MacBook Pro 15" Odd Temperatures

Discussion in 'MacBook Pro' started by crazyfish245, Feb 24, 2016.

  1. crazyfish245 macrumors newbie

    crazyfish245

    Joined:
    Feb 24, 2016
    #1
    Hey guys, I need some help regarding my relatively new MBP Retina that I bought back in June. I've been using it steadily since I purchased it, but have always noticed that it overheats very badly under certain circumstances, either in video streaming (Netflix, Youtube) or gaming (nothing crazy tasking, but Crusader Kings II for example). Every time I attempt to run an application that requires constant computing, the cooling unit spins up like a jet turbine and runs very hot. iStatsMenu is reporting an idle of about 45C and 50C (has gone to 39C when completely idle i.e. apps haven't been used yet) but it goes to 80C and above when using applications. I'm kinda hoping this isn't normal, but I wanted to check in with you guys to see if this needs attention or if I'm going insane.

    For reference, the model has a 2.5 Ghz i7, and an AMD Radeon R9 370X, 16 GB total DDR3 @ 1600 Mhz. I'm also not sure if the OS is switching to the GPU appropriately with certain applications. If you guys have any questions, feel free to ask. Thanks guys!
     
  2. snaky69 macrumors 603

    Joined:
    Mar 14, 2008
    #2
    Those themps are perfectly normal and within spec. If you'd done a search of the forums you would have found it littered with thousands upon thousands of threads on the subject with the same answer.
     
  3. crazyfish245 thread starter macrumors newbie

    crazyfish245

    Joined:
    Feb 24, 2016
    #3
    I know, but I just don't understand how I can use these applications regularly with the fans spinning at such a high RPM. It's insanely loud and generates quite a lot of heat. So, I guess my question now, since this is the intended outcome, would you suggest an aftermarket cooling unit or laptop stand?
     
  4. snaky69 macrumors 603

    Joined:
    Mar 14, 2008
    #4
    Both would be next to useless due to the design of the machine. They will barely, if at all, reduce the internal temperatures. Blowing air at the bottom of the macbook pro doesn't do much to cool what's behind it. It's a solid plate with no physical contact with internal components

    The fan's speed is normal and intended, if it didn't spin up, your computer would overheat and shutdown in a matter of minutes, or seconds.

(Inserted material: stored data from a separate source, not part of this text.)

theorem resume (K : KeptByOperations P) (hv : s.service ≠ .idle) (hs : P s) : P s.resume := by
  rcases State.resume_cases hv with ⟨_, e⟩ | ⟨_, e⟩ | ⟨a, _, e⟩ | ⟨a, _, e⟩ <;> rw [e]
  · exact K.getcService hs
  · exact K.inService hs
  · exact K.putsService a hs
  · exact K.putspService a hs

/-- A step keeps `P` (R64 to R68). -/
theorem step (K : KeptByOperations P) (hs : P s) (h : Machine.step s = .next t) : P t := by
  obtain ⟨_, ⟨hv, _, rfl⟩ | ⟨_, _, rfl⟩ | ⟨_, _, hexec⟩⟩ := step_next_cases h
  · exact K.resume hv hs
  · exact K.halt .pcBound (K.afterRead s.pc hs)
  · exact K.exec (K.setPc _ (K.afterRead s.pc hs)) hexec

end KeptByOperations

/-! ### The canonical form of the memory (R25) -/

/-- No operation leaves the canonical form of the memory. -/
theorem memWf_kept : KeptByOperations (fun s => s.mem.wf = true) where
  setReg _ _ _ hs := hs
  setPc _ hs := hs
  memWrite a v hs := Memory.write_wf hs a v
  afterRead a hs := State.afterRead_wf hs a
  writeChars _ hs := hs
  keyTaken _ hs := hs
  serviceGoesOn _ hs := hs
  halt _ hs := hs
  raise _ hs := hs

/-! ### The console streams (R27, R32) -/

/-- Since `s`, `con_out` has only grown at its end and `kbd_in` has only lost bytes at its front (R27, R32). -/
def State.streamsForward (s t : State) : Prop := s.conOut <+: t.conOut ∧ t.kbdIn <:+ s.kbdIn

/-- No operation moves a console stream back. -/
theorem streamsForward_kept (s : State) : KeptByOperations s.streamsForward where
  setReg _ _ _ hs := hs
  setPc _ hs := hs
  memWrite _ _ hs := hs
  afterRead {t} a hs := ⟨by rw [State.afterRead_conOut]; exact hs.1, (t.afterRead_kbdIn_suffix a).trans hs.2⟩
  writeChars bs hs := ⟨hs.1.trans (List.prefix_append _ bs), hs.2⟩
  keyTaken {_ k rest} hk hs := ⟨hs.1, (hk ▸ List.suffix_cons k rest).trans hs.2⟩
  serviceGoesOn _ hs := hs
  halt _ hs := hs
  raise _ hs := hs

/-- Settles O16: no operation moves a stream back, so no step does. -/
theorem consoleStreamsOnlyMoveForward : Obligations.ConsoleStreamsOnlyMoveForward := by
  unfold Obligations.ConsoleStreamsOnlyMoveForward
  intro s t h
  exact (streamsForward_kept s).step ⟨List.prefix_rfl, List.suffix_rfl⟩ h

end Sys2Proof.Machine
end

section
/-! PC and the run status after an instruction's body, and the machine's invariant (R21, R26). -/

namespace Sys2Proof.Machine

open Sys2Proof.Claims

/-! ### PC (R21) -/

/-- BR's test asks for the live flag (R75). -/
theorem branchTaken_iff (n z p : Bool) (c : Cond) :
    branchTaken n z p c = true ↔ (n = true ∧ c = .neg) ∨ (z = true ∧ c = .zro) ∨ (p = true ∧ c = .pos) := by
  cases c <;> simp [branchTaken]

/-- PC after the body is the value of R21's table. -/
theorem exec_pc {i : Instr} {s t : State} (h : exec i s = .next t) : t.pc = pcAfter i s := by
  cases i with
  | br n z p off =>
    cases h
    simp only [State.setPc_pc, pcAfter, branchTaken_iff, pcRelative_eq_target s.pc off (by decide)]
  | jsr off => cases h; exact pcRelative_eq_target s.pc off (by decide)
  | jsrr base => cases h; exact State.setReg_reg s .r7 base s.pc false
  | _ => cases h; simp [pcAfter]

/-- Settles O12: PC after the body instruction by instruction, and the step's own three cases. -/
theorem pcChangesOnlyAsListed : Obligations.PcChangesOnlyAsListed := by
  unfold Obligations.PcChangesOnlyAsListed
  refine ⟨fun i s t => exec_pc, ?increment, ?bound, ?service, fun _ _ _ => rfl⟩
  case increment =>
    exact fun s h hv hp => ⟨_, _, word_add_one s.pc, step_fetch h hv hp⟩
  case bound =>
    intro s t hv hp h
    rw [step_next_top hv hp h]
    exact ⟨s.afterRead_pc s.pc, rfl⟩
  case service =>
    intro s t hv h
    rw [step_next_inside hv h, State.resume_pc hv]

/-! ### The run status (R26) -/

/-- The status after the body of a well-formed instruction is the one of R26's table. -/
theorem exec_status {i : Instr} (wf : i.WellFormed) {s t : State} (h : exec i s = .next t) :
    t.status = statusAfter i s := by
  cases i with
  | trap v =>
    rw [exec_trap_of_wellFormed wf] at h
    cases h; rfl
  | _ => cases h; simp [statusAfter, opRti, opRes]

/-- Settles O14: the status after the body instruction by instruction, and the step's own cases. -/
theorem statusChangesOnlyAsListed : Obligations.StatusChangesOnlyAsListed := by
  unfold Obligations.StatusChangesOnlyAsListed
  refine ⟨fun i wf s t => exec_status wf, ?bound, ?service, ?running, fun _ _ _ => rfl⟩
  case bound =>
    intro s t hv hp h
    rw [step_next_top hv hp h, State.halt_status]
  case service =>
    intro s t hv h
    rw [step_next_inside hv h, State.resume_status hv, (step_next_cases h).1]
  case running => exact fun s t h => (step_next_cases h).1

/-! ### The invariant -/

/-- A body either keeps the run status or is one of the four endings: HALT, RTI, RES and an invalid TRAP (R26). -/
theorem exec_status_cases {i : Instr} (wf : i.WellFormed) {s t : State} (h : exec i s = .next t) :
    t.status = s.status ∨ (i = .trapHalt ∧ t = s.trapLink.haltService) ∨
    (i = .rti ∧ t = s.raise (.invalidOpcode opRti s.pc)) ∨ (i = .res ∧ t = s.raise (.invalidOpcode opRes s.pc)) ∨
    (∃ v, i = .trap v ∧ isServiceVector v = false ∧ t = s.trapLink.raise (.invalidTrap v s.pc)) := by
  cases i with
  | trapHalt => injection h with h; exact .inr (.inl ⟨rfl, h.symm⟩)
  | rti => injection h with h; exact .inr (.inr (.inl ⟨rfl, h.symm⟩))
  | res => injection h with h; exact .inr (.inr (.inr (.inl ⟨rfl, h.symm⟩)))
  | trap v =>
    rw [exec_trap_of_wellFormed wf] at h
    injection h with h
    exact .inr (.inr (.inr (.inr ⟨v, rfl, isServiceVector_eq_false_of_wellFormed wf, h.symm⟩)))
  | _ => exact .inl (exec_status wf h)

/-- What the invariant says of status and service. -/
def State.runGood (s : State) : Prop := s.statusGood = true ∧ s.serviceGood = true

/-- A running machine satisfies the status part of the invariant, whatever service is in progress. -/
theorem State.runGood_of_running {s : State} (h : s.status = .running) : s.runGood := by
  simp [State.runGood, State.statusGood, State.serviceGood, h]

/-- The body of a well-formed instruction, run between services, ends the run only as the invariant allows. -/
theorem exec_runGood {i : Instr} (wf : i.WellFormed) {s t : State} (hr : s.status = .running) (hv : s.service = .idle)
    (h : exec i s = .next t) : t.runGood := by
  rcases exec_status_cases wf h with e | ⟨_, rfl⟩ | ⟨_, rfl⟩ | ⟨_, rfl⟩ | ⟨v, _, hvec, rfl⟩
  · exact State.runGood_of_running (e.trans hr)
  · simp [State.runGood, State.statusGood, State.serviceGood, hv]
  · simp [State.runGood, State.statusGood, State.serviceGood, hv]
  · simp [State.runGood, State.statusGood, State.serviceGood, hv]
  · simp [State.runGood, State.statusGood, State.serviceGood, hv, hvec]

/-- A step leaves a status and a service that the invariant allows, from any state. -/
theorem step_runGood {s t : State} (h : step s = .next t) : t.runGood := by
  obtain ⟨hr, ⟨hv, _, rfl⟩ | ⟨hv, hp, rfl⟩ | ⟨hv, _, hexec⟩⟩ := step_next_cases h
  · exact State.runGood_of_running ((State.resume_status hv).trans hr)
  · simp [State.runGood, State.statusGood, State.serviceGood, hv, hp]
  · exact exec_runGood (decode_wellFormed _) (by simpa using hr) (by simpa using hv) hexec

/-- Settles O17: every operation keeps the canonical memory, and a step ends the run only as its rules say. -/
theorem invariantIsKeptByEveryStep : Obligations.InvariantIsKeptByEveryStep := by
  unfold Obligations.InvariantIsKeptByEveryStep
  rintro s t ⟨hmem, _⟩ h
  obtain ⟨hstatus, hservice⟩ := step_runGood h
  exact ⟨memWf_kept.step hmem h, hstatus, hservice⟩

end Sys2Proof.Machine
end

section
/-! COND: who writes it and who reads it (R23), and the register file as the host sees it (R16, R17, R22). -/

namespace Sys2Proof.Machine

open Sys2Proof.Claims

/-! ### Who writes COND -/

/-- COND after the body of a well-formed instruction: the flag of the register it is set from, or as it was (R23). -/
theorem exec_cond {i : Instr} (wf : i.WellFormed) {s t : State} (h : exec i s = .next t) :
    t.cond = (condSource i s).elim s.cond (fun r => flagOf (t.reg r)) := by
  cases i with
  | trap v =>
    rw [exec_trap_of_wellFormed wf] at h
    cases h; rfl
  | trapGetc =>
    cases h
    rw [State.getcService_cond, condSource]
    by_cases hk : s.kbdIn = [] <;> simp [hk]
  | trapIn =>
    cases h
    rw [State.inService_cond, condSource]
    by_cases hk : s.kbdIn = [] <;> simp [hk]
  | _ => cases h; simp [condSource, condOf_eq_flagOf]

/-! ### Who reads COND -/

/-- The state with another COND. -/
def State.withCond (s : State) (c : Cond) : State := { s with cond := c }

/-- `t` came of `s` and `u` of `s.withCond c` by an operation that does not read COND: `u` is `t`, but for a COND that
neither wrote. -/
def State.condUnread (s t : State) (c : Cond) (u : State) : Prop := u = t ∨ (u = t.withCond c ∧ t.cond = s.cond)

@[simp] theorem State.withCond_kbdIn (s : State) (c : Cond) : (s.withCond c).kbdIn = s.kbdIn := rfl

@[simp] theorem State.withCond_readValue (s : State) (c : Cond) (a : Word) :
    (s.withCond c).readValue a = s.readValue a := by
  unfold State.readValue State.afterRead; split <;> rfl

@[simp] theorem State.withCond_afterRead (s : State) (c : Cond) (a : Word) :
    (s.withCond c).afterRead a = (s.afterRead a).withCond c := by
  unfold State.afterRead; split <;> rfl

/-- A load overwrites COND (R80 to R82). -/
@[simp] theorem State.withCond_loadInto (s : State) (c : Cond) (dr : Reg) (a : Word) :
    (s.withCond c).loadInto dr a = s.loadInto dr a := by
  rw [State.loadInto, State.withCond_readValue, State.withCond_afterRead]; rfl

theorem State.withCond_putsService (s : State) (c : Cond) (a : Word) :
    (s.withCond c).putsService a = (s.putsService a).withCond c := by
  simp only [State.putsService, State.withCond_readValue, State.withCond_afterRead]
  split <;> rfl

theorem State.withCond_putspService (s : State) (c : Cond) (a : Word) :
    (s.withCond c).putspService a = (s.putspService a).withCond c := by
  simp only [State.putspService, State.withCond_readValue, State.withCond_afterRead]
  split_ifs <;> rfl

theorem State.getcService_condUnread (s : State) (c : Cond) :
    s.condUnread s.getcService c (s.withCond c).getcService := by
  rcases s.getcService_cases with ⟨k, rest, hk, e⟩ | ⟨hk, e⟩
  all_goals rw [e, State.getcService, State.withCond_kbdIn, hk]
  · exact .inl rfl
  · exact .inr ⟨rfl, rfl⟩

theorem State.inService_condUnread (s : State) (c : Cond) :
    s.condUnread s.inService c (s.withCond c).inService := by
  rcases s.inService_cases with ⟨k, rest, hk, e⟩ | ⟨hk, e⟩
  all_goals rw [e, State.inService, State.withCond_kbdIn, hk]
  · exact .inl rfl
  · exact .inr ⟨rfl, rfl⟩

    People want powerful, thin and light, the tradeoff is that since there isn't too much air inside the case to expel the heat, the fans have to work harder. That's just the nature of things.
     
  5. crazyfish245 thread starter macrumors newbie

    crazyfish245

    Joined:
    Feb 24, 2016
    #5
    Forgive my frustrations, I'm just disillusioned that my laptop can't comfortably run my apps. Oh well, I don't regret my purchase. I guess I would have preferred the size compromise for better cooling haha
    Many thanks.
     
  6. fenjen macrumors 6502

    fenjen

    Joined:
    Nov 9, 2012
    #6
    Uhm, it's not normal for the fans to spin up when only using Hulu or youtube... If you're sure nothing else is running in the background then I'd say those temps are definite;y not normal.
     
  7. snaky69 macrumors 603

    Joined:
    Mar 14, 2008
    #7
    You'd be surprised at how badly Flash-based content can bring a computer to its knees.

    Using HTML5 for youtube helps a whole lot.
     
  8. treekram macrumors 6502a

    Joined:
    Nov 9, 2015
    Location:
    Honolulu HI
    #8
    I don't think YouTube uses Flash any more - if they do, it would be a minority of the videos they have. In any case, for YouTube, if you right-click on the video, a menu will appear and the last item should be "About the HTML5 player" if it is using HTML5 - it will be something different if it is Flash.

    The OP doesn't mention the browser being used. I don't use it but I've heard that Chrome is a resource hog. Between Firefox and Safari, Safari is more efficient for YouTube videos, CPU/GPU-wise, than Firefox. That may help. It looks like Hulu is still Flash and since the browsers would use the same plugin, I don't think there's much of a difference there between browsers.

    If you're using a high-resolution for the videos, you might want to try a lower resolution and see how much of a difference that makes. If there is a noticeable difference, then at least you'll know one factor causing high CPU/GPU utilization.

    You might want to check Activity Monitor and see if there's high CPU usage on an HTML page without a video. There maybe something else driving your CPU utilization and doing the videos maybe pushing it over the edge, temperature-wise.

    You also might want to search on the web to see if your games do stress out the computer. If everybody else doesn't have a problem running the games you're running, then it may be an issue with your computer.
     
  9. fenjen macrumors 6502

    fenjen

    Joined:
    Nov 9, 2012
    #9
    Yeah flash is a b*tch but I think all youtube content is html 5 now which shouldn't cause such temps.